■ **Task details**: Output the line that contains "Sys2Proof.Machine.execFreq d s" and each line after it in the listing, exactly as they appear, through the very last line.

■ **Raw data**:
▼

-- ==== Sys2Proof/Decode.lean ====
section
/-! DEFINITION. The decoder, total on every 16-bit word and rejecting by name (30_encoding.md R61, R66), and after it the
encoder, written from the same table (R63). -/

namespace Sys2Proof

/-- The fields of a word: `op = w[15:12]`, `rs = w[11:8]`, `d = w[7:0]` (30_encoding.md R61). -/
def C16.ofWord (w : Word16) : C16 where
  op := w.extractLsb' 12 4
  rs := w.extractLsb' 8 4
  d := w.extractLsb' 0 8

/-- The word that holds the fields (30_encoding.md R60). -/
def C16.toWord (c : C16) : Word16 := c.op ++ c.rs ++ c.d

/-- The command that an opcode selects, with `d` as its operand where it takes one; none for the reserved opcodes
(30_encoding.md R63, R64). -/
def selectCommand (op : BitVec 4) (d : Byte) : Option Instr :=
  match op.toNat with
  | 0x0 => some .nop
  | 0x1 => some .clr
  | 0x2 => some (.freq d)
  | 0x3 => some .seed
  | 0x4 => some .merge
  | 0x5 => some .build
  | 0x6 => some .gen
  | 0x7 => some .head
  | 0x8 => some (.enc d)
  | 0x9 => some .encend
  | 0xA => some .decst
  | 0xB => some (.dec d)
  | 0xC => some .decend
  | _ => none

/-- `decode(w)` of 30_encoding.md R66, its tests in that order. -/
def decode (w : Word16) : Except Illegal Instr :=
  let c := C16.ofWord w
  match selectCommand c.op c.d with
  | none => .error .reservedOpcode
  | some i =>
    if c.rs ≠ 0 then .error .reservedField
    else if ¬(c.op = 0x2 ∨ c.op = 0x8 ∨ c.op = 0xB) ∧ c.d ≠ 0 then .error .unusedOperand
    else .ok i

/-- The opcode of a command (30_encoding.md R63). -/
def Instr.opcode : Instr → BitVec 4
  | .nop => 0x0
  | .clr => 0x1
  | .freq _ => 0x2
  | .seed => 0x3
  | .merge => 0x4
  | .build => 0x5
  | .gen => 0x6
  | .head => 0x7
  | .enc _ => 0x8
  | .encend => 0x9
  | .decst => 0xA
  | .dec _ => 0xB
  | .decend => 0xC

/-- The operand field of a command: `d`, or 0 for a command that takes none (30_encoding.md R60). -/
def Instr.operand : Instr → Byte
  | .nop => 0
  | .clr => 0
  | .freq d => d
  | .seed => 0
  | .merge => 0
  | .build => 0
  | .gen => 0
  | .head => 0
  | .enc d => d
  | .encend => 0
  | .decst => 0
  | .dec d => d
  | .decend => 0

/-- The command word of a command, with the reserved field 0 (30_encoding.md R60, R63). -/
def encode (i : Instr) : Word16 :=
  C16.toWord { op := i.opcode, rs := 0, d := i.operand }

/-- A row of the opcode table: `w` selects it when `w & mask = pattern` (30_encoding.md R63, where `pattern` is called
`match`). -/
structure OpcodeRow where
  mnemonic : String
  pattern : Word16
  mask : Word16
deriving DecidableEq, Repr

/-- The opcode table of 30_encoding.md R63. -/
def opcodeTable : List OpcodeRow :=
  [ ⟨"NOP", 0x0000, 0xFFFF⟩, ⟨"CLR", 0x1000, 0xFFFF⟩, ⟨"FREQ", 0x2000, 0xFF00⟩, ⟨"SEED", 0x3000, 0xFFFF⟩ ] ++
  [ ⟨"MERGE", 0x4000, 0xFFFF⟩, ⟨"BUILD", 0x5000, 0xFFFF⟩, ⟨"GEN", 0x6000, 0xFFFF⟩, ⟨"HEAD", 0x7000, 0xFFFF⟩ ] ++
  [ ⟨"ENC", 0x8000, 0xFF00⟩, ⟨"ENCEND", 0x9000, 0xFFFF⟩, ⟨"DECST", 0xA000, 0xFFFF⟩, ⟨"DEC", 0xB000, 0xFF00⟩ ] ++
  [ ⟨"DECEND", 0xC000, 0xFFFF⟩ ]

/-- The mnemonic of a command (30_encoding.md R63, R71). -/
def Instr.mnemonic : Instr → String
  | .nop => "NOP"
  | .clr => "CLR"
  | .freq _ => "FREQ"
  | .seed => "SEED"
  | .merge => "MERGE"
  | .build => "BUILD"
  | .gen => "GEN"
  | .head => "HEAD"
  | .enc _ => "ENC"
  | .encend => "ENCEND"
  | .decst => "DECST"
  | .dec _ => "DEC"
  | .decend => "DECEND"

/-- The word whose low `nbits` bits are those of `w`, every bit above them 0. -/
def tableWord (nbits w : Nat) : Word16 := BitVec.ofNat 16 (w % 2 ^ nbits)

/-- The command the decoder reads from an instruction whose bits are `w`, numbered as the opcode table numbers them; none
where the decoder rejects the word. A command is one 16-bit word, so no operand word follows. -/
def decodeTableWord (nbits w : Nat) : Option Instr :=
  match decode (tableWord nbits w) with
  | .ok i => some i
  | .error _ => none

end Sys2Proof
end

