-- ==== Sys2Proof/Machine/Dispatch.lean ====
section
/-! DEFINITION. One arm per command: exec calls the command's meaning. -/

namespace Sys2Proof.Machine

def exec (i : Instr) (s : State) : Host.Outcome State Fault Refusal :=
  match i with
  | .nop => Sys2Proof.Machine.execNop s
  | .clr => Sys2Proof.Machine.execClr s
  | .freq d => Sys2Proof.Machine.execFreq d s
  | .seed => Sys2Proof.Machine.execSeed s
  | .merge => Sys2Proof.Machine.execMerge s
  | .build => Sys2Proof.Machine.execBuild s
  | .gen => Sys2Proof.Machine.execGen s
  | .head => Sys2Proof.Machine.execHead s
  | .enc d => Sys2Proof.Machine.execEnc d s
  | .encend => Sys2Proof.Machine.execEncend s
  | .decst => Sys2Proof.Machine.execDecst s
  | .dec d => Sys2Proof.Machine.execDec d s
  | .decend => Sys2Proof.Machine.execDecend s

end Sys2Proof.Machine
end

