-- ==== Sys2Proof/Machine/Flags.lean ====
section
/-! DEFINITION. What the block shows of its state. There are no condition codes, flags or predicates (10_state.md R35); what
stands in their place is the read-only status port (R33) with the two level outputs `FAULT_O` and `DONE_O` (60_exceptions.md
R161). -/

namespace Sys2Proof.Machine

/-- The 4-bit value of `PHASE` (10_state.md R30). -/
def Phase.code : Phase → BitVec 4
  | .idle => 0
  | .count => 1
  | .tree => 2
  | .coded => 3
  | .enc => 4
  | .encDone => 5
  | .decHdr => 6
  | .decDict => 7
  | .decBits => 8
  | .decDone => 9
  | .fault => 15

/-- The status port: the outputs the host may sample between commands (10_state.md R33). -/
structure StatusPort where
  phase : BitVec 4
  err : Byte
  errcmd : Word16
  errphase : BitVec 4
  total : Word64
  dn : BitVec 9
  qlen : BitVec 9
  encn : Word64
  origlen : Word64
  dictsz : Word64
  outn : Word64
  fault_o : Bool
  done_o : Bool
deriving DecidableEq, Repr

/-- `FAULT_O = (PHASE = 15)` (10_state.md R33). -/
def Block.faultOut (b : Block) : Bool := decide (b.phase = .fault)

/-- `DONE_O = (PHASE = 5 or PHASE = 9)` (10_state.md R33). -/
def Block.doneOut (b : Block) : Bool := decide (b.phase = .encDone ∨ b.phase = .decDone)

/-- Sampling the status port, with no side effect (10_state.md R33, 20_memory.md R51). -/
def Block.status (b : Block) : StatusPort where
  phase := b.phase.code
  err := b.err
  errcmd := b.errcmd
  errphase := b.errphase.code
  total := BitVec.ofNat 64 b.total
  dn := BitVec.ofNat 9 b.dord.length
  qlen := BitVec.ofNat 9 b.pq.length
  encn := BitVec.ofNat 64 b.encn
  origlen := BitVec.ofNat 64 b.origlen
  dictsz := BitVec.ofNat 64 b.dictsz
  outn := BitVec.ofNat 64 b.outn
  fault_o := b.faultOut
  done_o := b.doneOut

end Sys2Proof.Machine
end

▲

■ **Exercise result**:
  | .freq d => Sys2Proof.Machine.execFreq d s
  | .seed => Sys2Proof.Machine.execSeed s
  | .merge => Sys2Proof.Machine.execMerge s
  | .build => Sys2Proof.Machine.execBuild s
  | .gen => Sys2Proof.Machine.execGen s
  | .head => Sys2Proof.Machine.execHead s
  | .enc d => Sys2Proof.Machine.execEnc d s
  | .encend => Sys2Proof.Machine.execEncend s
  | .decst => Sys2Proof.Machine.execDecst s
  | .dec d => Sys2Proof.Machine.execDec d s
  | .decend => Sys2Proof.Machine.execDecend s

end Sys2Proof.Machine
end

-- ==== Sys2Proof/Machine/Flags.lean ====
section
/-! DEFINITION. What the block shows of its state. There are no condition codes, flags or predicates (10_state.md R35); what
stands in their place is the read-only status port (R33) with the two level outputs `FAULT_O` and `DONE_O` (60_exceptions.md
R161). -/

namespace Sys2Proof.Machine

/-- The 4-bit value of `PHASE` (10_state.md R30). -/
def Phase.code : Phase → BitVec 4
  | .idle => 0
  | .count => 1
  | .tree => 2
  | .coded => 3
  | .enc => 4
  | .encDone => 5
  | .decHdr => 6
  | .decDict => 7
  | .decBits => 8
  | .decDone => 9
  | .fault => 15

/-- The status port: the outputs the host may sample between commands (10_state.md R33). -/
structure StatusPort where
  phase : BitVec 4
  err : Byte
  errcmd : Word16
  errphase : BitVec 4
  total : Word64
  dn : BitVec 9
  qlen : BitVec 9
  encn : Word64
  origlen : Word64
  dictsz : Word64
  outn : Word64
  fault_o : Bool
  done_o : Bool
deriving DecidableEq, Repr

/-- `FAULT_O = (PHASE = 15)` (10_state.md R33). -/
def Block.faultOut (b : Block) : Bool := decide (b.phase = .fault)

/-- `DONE_O = (PHASE = 5 or PHASE = 9)` (10_state.md R33). -/
def Block.doneOut (b : Block) : Bool := decide (b.phase = .encDone ∨ b.phase = .decDone)

/-- Sampling the status port, with no side effect (10_state.md R33, 20_memory.md R51). -/
def Block.status (b : Block) : StatusPort where
  phase := b.phase.code
  err := b.err
  errcmd := b.errcmd
  errphase := b.errphase.code
  total := BitVec.ofNat 64 b.total
  dn := BitVec.ofNat 9 b.dord.length
  qlen := BitVec.ofNat 9 b.pq.length
  encn := BitVec.ofNat 64 b.encn
  origlen := BitVec.ofNat 64 b.origlen
  dictsz := BitVec.ofNat 64 b.dictsz
  outn := BitVec.ofNat 64 b.outn
  fault_o := b.faultOut
  done_o := b.doneOut

end Sys2Proof.Machine
end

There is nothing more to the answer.